Some things are just better together. Just like almond butter and chia jam or Beyoncé & Jay Z, B vitamins are better as a pair! In order to metabolize macronutrients (fats, proteins, carbohydrates), B vitamins have to work synergistically. Working together, B vitamins help our bodies with stress management, give us energy, and support our brain function. Often B vitamins are referred to as the “B complex,” and are usually found together in nature. Take a look at the most common B vitamins, their role in your body, and where you can find them in plant-based foods and supplements, below.

B1 (Thiamine or Thiamin)

This little spark plug is a catalyst for many reactions in the body, including supporting optimal conduction of nerve impulses in your peripheral nervous system. (1) Let the sparks fly by enjoying foods including black beans, which offer more than 1/2 of your RDI in 1/2 cup, lentils and spirulina. (2)

B2 (Riboflavin)

Working synergistically with other B vitamins, riboflavin plays a role in providing energy through the metabolism of carbohydrates, fats and proteins. (3) Portabello mushrooms, spinach, kale and almonds are sources of riboflavin. If you enjoy 1/2 cups almonds, you’ll also enjoy more than 1/2 of your RDI. (4)

B3 (Niacin)

Niacin synthesizes carbohydrates for storage in muscle to be used for energy when you need it. (5) No need to get flushed with food-based niacin from foods like beans and leafy green vegetables. It’s true, some people may experience a warm sensation, redness and even itching know as a “niacin flush” when taking a high dose of B supplements, but it is not common to have this reaction when eating foods containing niacin.

B5 (Pantothenic Acid)

Pantothenic acid plays a role in stress management by supporting adrenal glands in the production of stress-related hormones. (6) Don’t stress — you can easily find pantothenic acid in a wide variety of foods, including whole grains, mushrooms, avocados and sweet potatoes.

B6 (Pyridoxine)

Pyridoxine plays an important role in stress and hormone balance because it plays a role in the synthesis of many neurotransmitters, including adrenaline, serotonin and dopamine. (1) You can find pyridoxine in whole grains, leafy greens and avocado. Avocado is a source of many B vitamins and it sure does make a creamy smoothie!

B7 (Biotin)

Biotin plays a role in providing energy through the efficient metabolism of macronutrients. (7) Biotin can be produced by your intestinal bacteria and you can also find it in almonds, carrots and cabbage.

B9 (Folate or Folic Acid)

Many metabolic reactions, including the metabolism of protein, require folate (folic acid in supplemental form). Folate also aids in the production of red blood cells, making it important for optimal energy. (8) Enjoy more foods including broccoli, asparagus and lemons to incorporate folate into your diet.

B12 (Cobalamin)

This vitamin is necessary for optimal nervous system function; it plays a role in the formation of healthy nerve cells. (9) Vitamin B12 is often found in animal proteins, but that doesn’t mean you can’t get it from plant-based foods. You can find this vitamin in nutritional yeast and nutritional supplements. My favorite way to add more to my day is by putting nutritional yeast on popcorn.
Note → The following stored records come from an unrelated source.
-- ==== Sys2Proof/Laws/Lamp.lean ====
section
/-! SUPPORT. The hold lamp of a DESK after the set changes (R99): each operation on records leaves it in the
case of the set. -/

namespace Sys2Proof.Machine

/-- A hold unit's lamp is that of another. -/
def HoldUnit.lampSame (g h : HoldUnit) : Prop :=
  h.lampMode = g.lampMode ∧ h.lampLit = g.lampLit ∧ h.lampAt = g.lampAt

/-- From `s` to `u` the hold lamp either stands, the set and its effect standing too, or is in the case of the
set, as it stood or begun now. -/
def State.lampStep (s u : State) : Prop :=
  u.role = s.role ∧ u.clock.now = s.clock.now ∧ (s.role ≠ .desk → s.hu.lampSame u.hu) ∧
  (s.role = .desk →
    (s.hu.lampSame u.hu ∧ u.hu.records = s.hu.records ∧ u.hu.effect = s.hu.effect) ∨
    (u.hu.lampMode = lampModeOf u.hu ∧ (s.hu.lampSame u.hu ∨
      (u.hu.lampAt = s.clock.now ∧ (u.hu.lampLit = true ↔ u.hu.lampMode ≠ .off)))))

theorem HoldUnit.lampSame.trans {f g h : HoldUnit} (a : f.lampSame g) (b : g.lampSame h) : f.lampSame h :=
  ⟨b.1.trans a.1, b.2.1.trans a.2.1, b.2.2.trans a.2.2⟩

theorem lampModeOf_eq {g h : HoldUnit} (h1 : h.records = g.records) (h2 : h.effect = g.effect) :
    lampModeOf h = lampModeOf g := by
  unfold lampModeOf
  rw [h1, h2]

theorem State.lampStep.trans {s v u : State} (a : s.lampStep v) (b : v.lampStep u) : s.lampStep u := by
  obtain ⟨a1, a2, a3, a4⟩ := a
  obtain ⟨b1, b2, b3, b4⟩ := b
  refine ⟨b1.trans a1, b2.trans a2, fun h => (a3 h).trans (b3 (by rw [a1]; exact h)), fun h => ?_⟩
  rcases a4 h with ⟨x1, x2, x3⟩ | ⟨x1, x2⟩ <;> rcases b4 (by rw [a1]; exact h) with ⟨y1, y2, y3⟩ | ⟨y1, y2⟩
  · exact Or.inl ⟨x1.trans y1, y2.trans x2, y3.trans x3⟩
  · refine Or.inr ⟨y1, y2.imp (fun y => x1.trans y) (fun y => ?_)⟩
    rw [← a2]; exact y
  · refine Or.inr ⟨by rw [y1.1, x1, lampModeOf_eq y2 y3], x2.imp (fun x => x.trans y1) (fun x => ?_)⟩
    rw [y1.2.2, y1.2.1, y1.1]; exact x
  · refine Or.inr ⟨y1, ?_⟩
    rcases y2 with y2 | y2
    · refine x2.imp (fun x => x.trans y2) (fun x => ?_)
      rw [y2.2.2, y2.2.1, y2.1]; exact x
    · right; rw [← a2]; exact y2

/-- Nothing of the set, its effect, the lamp, the role and the clock changes. -/
theorem lampStep_quiet {s u : State} (h : u.hu = s.hu) (h1 : u.clock = s.clock) (h2 : u.sl = s.sl) :
    s.lampStep u := by
  have r : u.role = s.role := by simp [State.role, h2]
  refine ⟨r, by rw [h1], fun _ => ?_, fun _ => Or.inl ?_⟩
  · rw [h]; exact ⟨rfl, rfl, rfl⟩
  · rw [h]; exact ⟨⟨rfl, rfl, rfl⟩, rfl, rfl⟩

theorem lampStep_log {s u : State} (h : s.lampStep u) (r : Role) (t : Telegram) (o : LogOutcome) :
    s.lampStep (logTelegram r t o u) :=
  h.trans (lampStep_quiet (s := u) (by simp) (by simp) (by simp))

/-! ### Forming the effect leaves the lamp -/

theorem endWatch_lamp (n : Nat) (ns : List Nat) (s : State) : s.hu.lampSame (endWatch n ns s).hu := by
  unfold endWatch
  simp [HoldUnit.lampSame]

theorem startWatch_lamp (s : State) : s.hu.lampSame (startWatch s).hu := by
  unfold startWatch
  dsimp only
  split
  · have := endWatch_lamp 0 (match s.hu.watch with | some w => w.counted | none => [])
    refine HoldUnit.lampSame.trans ?_ (endWatch_lamp _ _ _)
    simp [HoldUnit.lampSame]
  · simp [HoldUnit.lampSame]

theorem completeEmptyDown_lamp (t : Bool) (s : State) : s.hu.lampSame (completeEmptyDown t s).hu := by
  unfold completeEmptyDown
  dsimp only
  cases t
  · simp only [logLocal_spares, Bool.false_eq_true, if_false]
    refine HoldUnit.lampSame.trans ?_ (startWatch_lamp _)
    simp [HoldUnit.lampSame]
  · simp only [logLocal_spares, if_true]
    refine HoldUnit.lampSame.trans ?_ (startWatch_lamp _)
    simp [HoldUnit.lampSame]

theorem testEmptyDown_lamp (s : State) : s.hu.lampSame (testEmptyDown s).hu := by
  unfold testEmptyDown
  split
  · exact completeEmptyDown_lamp _ _
  · exact ⟨rfl, rfl, rfl⟩

theorem emptyDownOnEffect_lamp (a b : Effect) (s : State) : s.hu.lampSame (emptyDownOnEffect a b s).hu := by
  unfold emptyDownOnEffect
  (repeat' split)
  · refine HoldUnit.lampSame.trans ?_ (testEmptyDown_lamp _)
    simp [HoldUnit.lampSame]
  · simp [HoldUnit.lampSame]
  · exact ⟨rfl, rfl, rfl⟩

theorem handOnEffect_lamp (a b : Effect) (s : State) : s.hu.lampSame (handOnEffect a b s).hu := by
  have e : ∀ z : State, z.hu.lampSame (if (¬ a.atLeast .halt ∧ b.atLeast .halt) ∨ (a = .halt ∧ b = .stop)
      then startWatch z else z).hu := by
    intro z
    split
    · exact startWatch_lamp z
    · exact ⟨rfl, rfl, rfl⟩
  unfold handOnEffect
  dsimp only
  refine HoldUnit.lampSame.trans ?_ (e _)
  refine HoldUnit.lampSame.trans ?_ (emptyDownOnEffect_lamp _ _ _)
  split <;> split <;> simp [HoldUnit.lampSame]

theorem formEffect_lamp (s : State) : s.hu.lampSame (formEffect s).hu := by
  unfold formEffect
  dsimp only
  split
  · exact ⟨rfl, rfl, rfl⟩
  · refine HoldUnit.lampSame.trans ?_ (handOnEffect_lamp _ _ _)
    simp [HoldUnit.lampSame]

/-! ### Operations on records -/

/-- What follows a change of the set, from a state with the same lamp. -/
theorem afterRecords_lampStep (s v : State) (h : s.hu.lampSame v.hu) (h1 : v.clock = s.clock)
    (h2 : v.sl = s.sl) : s.lampStep (afterRecords v) := by
  have r : v.role = s.role := by simp [State.role, h2]
  have l := h.trans (formEffect_lamp v)
  have fr : (formEffect v).role = s.role := by rw [← r]; simp [State.role]
  have fc : (formEffect v).clock = s.clock := by rw [← h1]; simp
  unfold afterRecords refreshHoldLamp
  generalize formEffect v = z at *
  split
  · next hc =>
    refine ⟨by simpa [State.role] using fr, by simp [fc], fun hd => absurd (fr ▸ hc.1) hd, fun _ => Or.inr ?_⟩
    refine ⟨by simp [lampModeOf], Or.inr ⟨by simp [State.now, fc], ?_⟩⟩
    simp
  · next hc =>
    refine ⟨fr, by rw [fc], fun _ => l, fun hd => Or.inr ⟨?_, Or.inl l⟩⟩
    by_contra hne
    exact hc ⟨fr.trans hd, fun e => hne e.symm⟩

theorem removeRecord_lamp (k : HoldKind) (d : Nat) (s : State) : s.lampStep (removeRecord k d s) := by
  unfold removeRecord
  exact afterRecords_lampStep _ _ (by simp [HoldUnit.lampSame]) (by simp) (by simp)

theorem insertRecord_lamp (r : HoldRec) (s : State) : s.lampStep (insertRecord r s) := by
  unfold insertRecord
  exact afterRecords_lampStep _ _ (by simp [HoldUnit.lampSame]) (by simp) (by simp)

theorem updateRecord_lamp (k : HoldKind) (d : Nat) (f : HoldRec → HoldRec) (s : State) :
    s.lampStep (updateRecord k d f s) := by
  unfold updateRecord
  exact afterRecords_lampStep _ _ (by simp [HoldUnit.lampSame]) (by simp) (by simp)

theorem admitHold_lamp (r : HoldRec) (s : State) : s.lampStep (admitHold r s) := by
  unfold admitHold
  split
  · exact insertRecord_lamp _ _
  · split
    · next m hm =>
      split
      · refine (removeRecord_lamp m.kind m.declarer s).trans (State.lampStep.trans ?_ (insertRecord_lamp _ _))
        exact lampStep_quiet (by simp) (by simp) (by simp)
      · exact lampStep_quiet (by simp) (by simp) (by simp)
    · exact lampStep_quiet rfl rfl rfl

theorem lapseOne_lamp (s : State) (r : HoldRec) : s.lampStep (lapseOne s r) := by
  unfold lapseOne
  split
  · split
    · unfold lapse
      exact State.lampStep.trans (lampStep_quiet (by simp) (by simp) (by simp)) (removeRecord_lamp _ _ _)
    · unfold orphan
      exact (updateRecord_lamp r.kind r.declarer (fun x => { x with state := .orphaned }) s).trans (lampStep_quiet (by simp) (by simp) (by simp))
  · exact lampStep_quiet rfl rfl rfl

theorem lapseAll_lamp (s : State) : s.lampStep (lapseAll s) := by
  unfold lapseAll
  have f : ∀ (l : List HoldRec) (z : State), z.lampStep (l.foldl lapseOne z) := by
    intro l
    induction l with
    | nil => exact fun z => lampStep_quiet rfl rfl rfl
    | cons r l ih => exact fun z => (lapseOne_lamp z r).trans (ih _)
  refine State.lampStep.trans ?_ (f _ _)
  refine ⟨by simp [State.role], by simp, fun _ => ?_, fun _ => Or.inl ⟨?_, ?_⟩⟩ <;> simp [HoldUnit.lampSame]

/-- The lamp follows the set. -/
theorem lampFollows_of_step {s u : State} (h : s.lampStep u) (he : u.hu.records ≠ s.hu.records) :
    (s.role = .desk →
      ((∃ r ∈ u.hu.records, r.state = .orphaned) → u.hu.lampMode = .flashing) ∧
      ((∀ r ∈ u.hu.records, r.state ≠ .orphaned) →
        u.hu.lampMode = if u.hu.effect = .none then .off else .steady) ∧
      (u.hu.lampMode ≠ s.hu.lampMode →
        u.hu.lampAt = s.clock.now ∧ (u.hu.lampLit = true ↔ u.hu.lampMode ≠ .off))) := by
  intro hd
  rcases h.2.2.2 hd with ⟨_, x, _⟩ | ⟨x1, x2⟩
  · exact absurd x he
  · refine ⟨fun ⟨r, r1, r2⟩ => ?_, fun hr => ?_, fun hn => ?_⟩
    · rw [x1]; unfold lampModeOf
      rw [if_pos (List.any_eq_true.mpr ⟨r, r1, by simp [r2]⟩)]
    · rw [x1]; unfold lampModeOf
      rw [if_neg]
      intro ha
      obtain ⟨r, r1, r2⟩ := List.any_eq_true.mp ha
      exact hr r r1 (by simpa using r2)
    · rcases x2 with x2 | x2
      · exact absurd x2.1 hn
      · exact x2

theorem lampFollows_step {s u : State} (h : s.lampStep u) : s.lampFollows u :=
  ⟨fun hd he => lampFollows_of_step h he hd, fun hd => h.2.2.1 hd⟩

end Sys2Proof.Machine
end

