-- ==== Sys2Proof/Laws/Sent.lean ====
section
/-! SUPPORT. The telegrams that declaring and releasing an own hold hand over (R78, R80, R91). -/

namespace Sys2Proof.Machine

theorem sendOwn_sends (k : HoldKind) (b : Bool) (s : State) (o : OwnHold) (h : s.hu.own? k = some o) :
    (sendOwn k b s).lc = (handOver (.hold ⟨byteOf (holdKindCode k), byteOf (effectCode o.effect),
      byteOf (causeCode o.cause), o.declaredAt⟩) b s).lc := by
  unfold sendOwn
  rw [h]
  exact handOver_lc _ _ (by simp) (by simp)

/-- A new own hold is sent, and one raised in effect; another change sends nothing (R78). -/
theorem declareHold_sends (k : HoldKind) (e : Effect) (c : Cause) (s : State) : (declareHold k e c s).lc =
    (match s.hu.own? k with
      | none => (handOver (.hold ⟨byteOf (holdKindCode k), byteOf (effectCode e), byteOf (causeCode c),
          s.clock.station⟩) false s).lc
      | some o => if effectCode o.effect < effectCode e
        then (handOver (.hold ⟨byteOf (holdKindCode k), byteOf (effectCode e), byteOf (causeCode c),
          o.declaredAt⟩) false s).lc
        else s.lc) := by
  unfold declareHold
  cases h : s.hu.own? k with
  | none =>
    dsimp only
    have hn := newOwn_own k k e c s h
    rw [if_pos rfl] at hn
    have hp := placeOwn_own? k k (newOwn k e c s)
    rw [hn] at hp
    rw [sendOwn_sends _ _ _ _ hp]
    exact handOver_lc _ _ (by simp [newOwn]) (by simp [newOwn])
  | some o =>
    dsimp only
    have hch := changeOwn_own k k e c s
    rw [if_pos rfl, h] at hch
    split
    · have hp := placeOwn_own? k k (changeOwn k e c s)
      rw [hch] at hp
      simp only [Option.map_some] at hp
      rw [sendOwn_sends _ _ _ _ hp]
      exact handOver_lc _ _ (by simp [changeOwn]) (by simp [changeOwn])
    · split
      · split <;> simp [changeOwn]
      · simp

/-- A RELEASE of reason OWN is sent where a list entry stands (R80). -/
theorem releaseOwn_sends (k : HoldKind) (s : State) : (releaseOwn k s).lc =
    (match s.hu.own? k with
      | none => s.lc
      | some _ => (handOver (.release ⟨byteOf (holdKindCode k), byteOf s.own, 0⟩) false s).lc) := by
  unfold releaseOwn
  cases h : s.hu.own? k with
  | none => rfl
  | some o =>
    dsimp only
    have hx : ∀ y : State, y.lc = s.lc → y.sl = s.sl →
        (handOver (.release ⟨byteOf (holdKindCode k), byteOf y.own, 0⟩) false y).lc =
          (handOver (.release ⟨byteOf (holdKindCode k), byteOf s.own, 0⟩) false s).lc := by
      intro y h1 h2
      have : y.own = s.own := by simp [State.own, h2]
      rw [this]
      exact handOver_lc _ _ h1 (by rw [h2])
    apply hx
    · split <;> simp
    · split <;> simp

end Sys2Proof.Machine
end

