theorem LogUnit.place_full {u : LogUnit} (e : EventEntry) (h : u.queue.length = 32) :
    u.place e = { u with
      queue := u.queue.tail ++ [e]
      overrun := true
      lost := min 255 (u.lost + 1) } := by
  unfold LogUnit.place
  rw [if_neg (by omega), List.drop_one]

theorem raise_suppressed {c : EventCode} {s : State} (n : Nat) (h : s.suppressed c = true) :
    raise c n s = s := if_pos h

theorem raise_placed {c : EventCode} {s : State} (n : Nat) (h : s.suppressed c = false) :
    raise c n s = s.onLu (·.place ⟨c, BitVec.ofNat 16 n, s.clock.station⟩) := by
  unfold raise
  rw [h]
  rfl

theorem raise_below {c : EventCode} {s : State} (n : Nat) (h : s.suppressed c = false)
    (hlen : s.lu.queue.length < 32) :
    raise c n s = { s with lu := { s.lu with
      queue := s.lu.queue ++ [⟨c, BitVec.ofNat 16 n, s.clock.station⟩] } } :=
  (raise_placed n h).trans (congrArg (fun u => { s with lu := u }) (LogUnit.place_below _ hlen))

theorem raise_full {c : EventCode} {s : State} (n : Nat) (h : s.suppressed c = false)
    (hlen : s.lu.queue.length = 32) :
    raise c n s = { s with lu := { s.lu with
      queue := s.lu.queue.tail ++ [⟨c, BitVec.ofNat 16 n, s.clock.station⟩]
      overrun := true
      lost := min 255 (s.lu.lost + 1) } } :=
  (raise_placed n h).trans (congrArg (fun u => { s with lu := u }) (LogUnit.place_full _ hlen))

theorem not_suppressed_of_unmaskable {c : EventCode} (s : State) (h : unmaskable c = true) :
    s.suppressed c = false := by
  simp [State.suppressed, h]

/-- Settles O53: the bound is the log unit's form kept, each case of the queue's length a rule of raise. -/
theorem fullQueueLosesTheOldest : Obligations.FullQueueLosesTheOldest := by
  intro s c n hwf e t
  refine ⟨?bound, raise_suppressed n, raise_below n, raise_full n, ?unmasked⟩
  case bound =>
    obtain ⟨-, -, -, hlen, -⟩ := raise_keeps c n s hwf
    exact hlen
  case unmasked =>
    rintro (rfl | rfl | rfl | rfl | rfl | rfl) <;> exact not_suppressed_of_unmaskable s rfl

/-! ### A request that the port carries out at once (R190) -/

theorem putRequest_serves {s : State} (h : s.serves) (num : Byte) (r : Request) :
    putRequest num r s = carryOut num r s := by
  obtain ⟨-, hstart, hbusy, hrdy⟩ := h
  have hfree : s.rp.free = true := by simp [Port.free, hbusy, hrdy]
  simp [putRequest, hfree, hstart]

theorem execPut_serves {s : State} (h : s.serves) (num : Byte) (r : Request) :
    execPut num r s = .next (carryOut num r s) := by
  have ⟨hup, _⟩ := h
  rw [execPut, whenUp_up hup, putRequest_serves h]

theorem exec_takeEvent_serves {s : State} (h : s.serves) (num : Byte) :
    exec (.takeEvent num) s = .next (carryOut num .takeEvent s) := execPut_serves h num .takeEvent

theorem exec_status_serves {s : State} (h : s.serves) (num : Byte) :
    exec (.status num) s = .next (carryOut num .status s) := execPut_serves h num .status

theorem carryOut_holds (num : Byte) (r : Request) (s : State) :
    (carryOut num r s).rp.holds (requestCode r) num (serve r s).2.code (serve r s).2.data := ⟨rfl, rfl⟩

theorem carryOut_lu (num : Byte) (r : Request) (s : State) :
    (carryOut num r s).lu = (serve r s).1.lu := by
  simp [carryOut]

theorem raise_serves {s : State} (h : s.serves) (c : EventCode) (n : Nat) : (raise c n s).serves := by
  simpa [State.serves] using h

/-! ### Taking an event (R186) -/

theorem serve_takeEvent_empty {s : State} (h : s.lu.queue = []) :
    serve .takeEvent s = (s, verdict 6) := by
  simp [serve, takeEvent, h]

theorem serve_takeEvent_cons {s : State} {e : EventEntry} {rest : List EventEntry}
    (h : s.lu.queue = e :: rest) :
    serve .takeEvent s = (s.onLu (fun u => { u with queue := rest, overrun := false, lost := 0 }),
      answer ([byteOf (eventNo e.code)] ++ be16 e.param ++ be32 e.time
        ++ [flagByte s.lu.overrun, byteOf s.lu.lost, byteOf rest.length])) := by
  simp [serve, takeEvent, h]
Since all B vitamins are water-soluble, you’ll want to enjoy a variety of nutrient dense, whole, plant-based foods daily. That’s the best way to cover your B complex bases.

RELATED READING: Do Vegans Need to Take a B12 Supplement?

How do you get your daily dose of B vitamins? Let me know in the comments below.


All references retrieved October 17, 2014

1. E Huskisson, S Maggini, M Ruf. (2007). The Influence of Micronutrients on Cognitive Function and Performance. Journal of International Medical Research 35 (1): 1-19.
2. United States Department of Agriculture. National Nutrient Database for Standard Reference: Thiamin.
3. Health Canada (2007). Monograph: Riboflavin.
4. United States Department of Agriculture. National Nutrient Database for Standard Reference: Almonds.
5. Health Canada (2007). Monograph: Niacin.
6. University of Maryland Medical Center. (2013). Vitamin B5 (Pantothenic acid).
7. Health Canada (2007). Monograph: Biotin.
8. Health Canada (2009). Monograph: Folate.
9. Health Canada. (2007). Monograph: Vitamin B12.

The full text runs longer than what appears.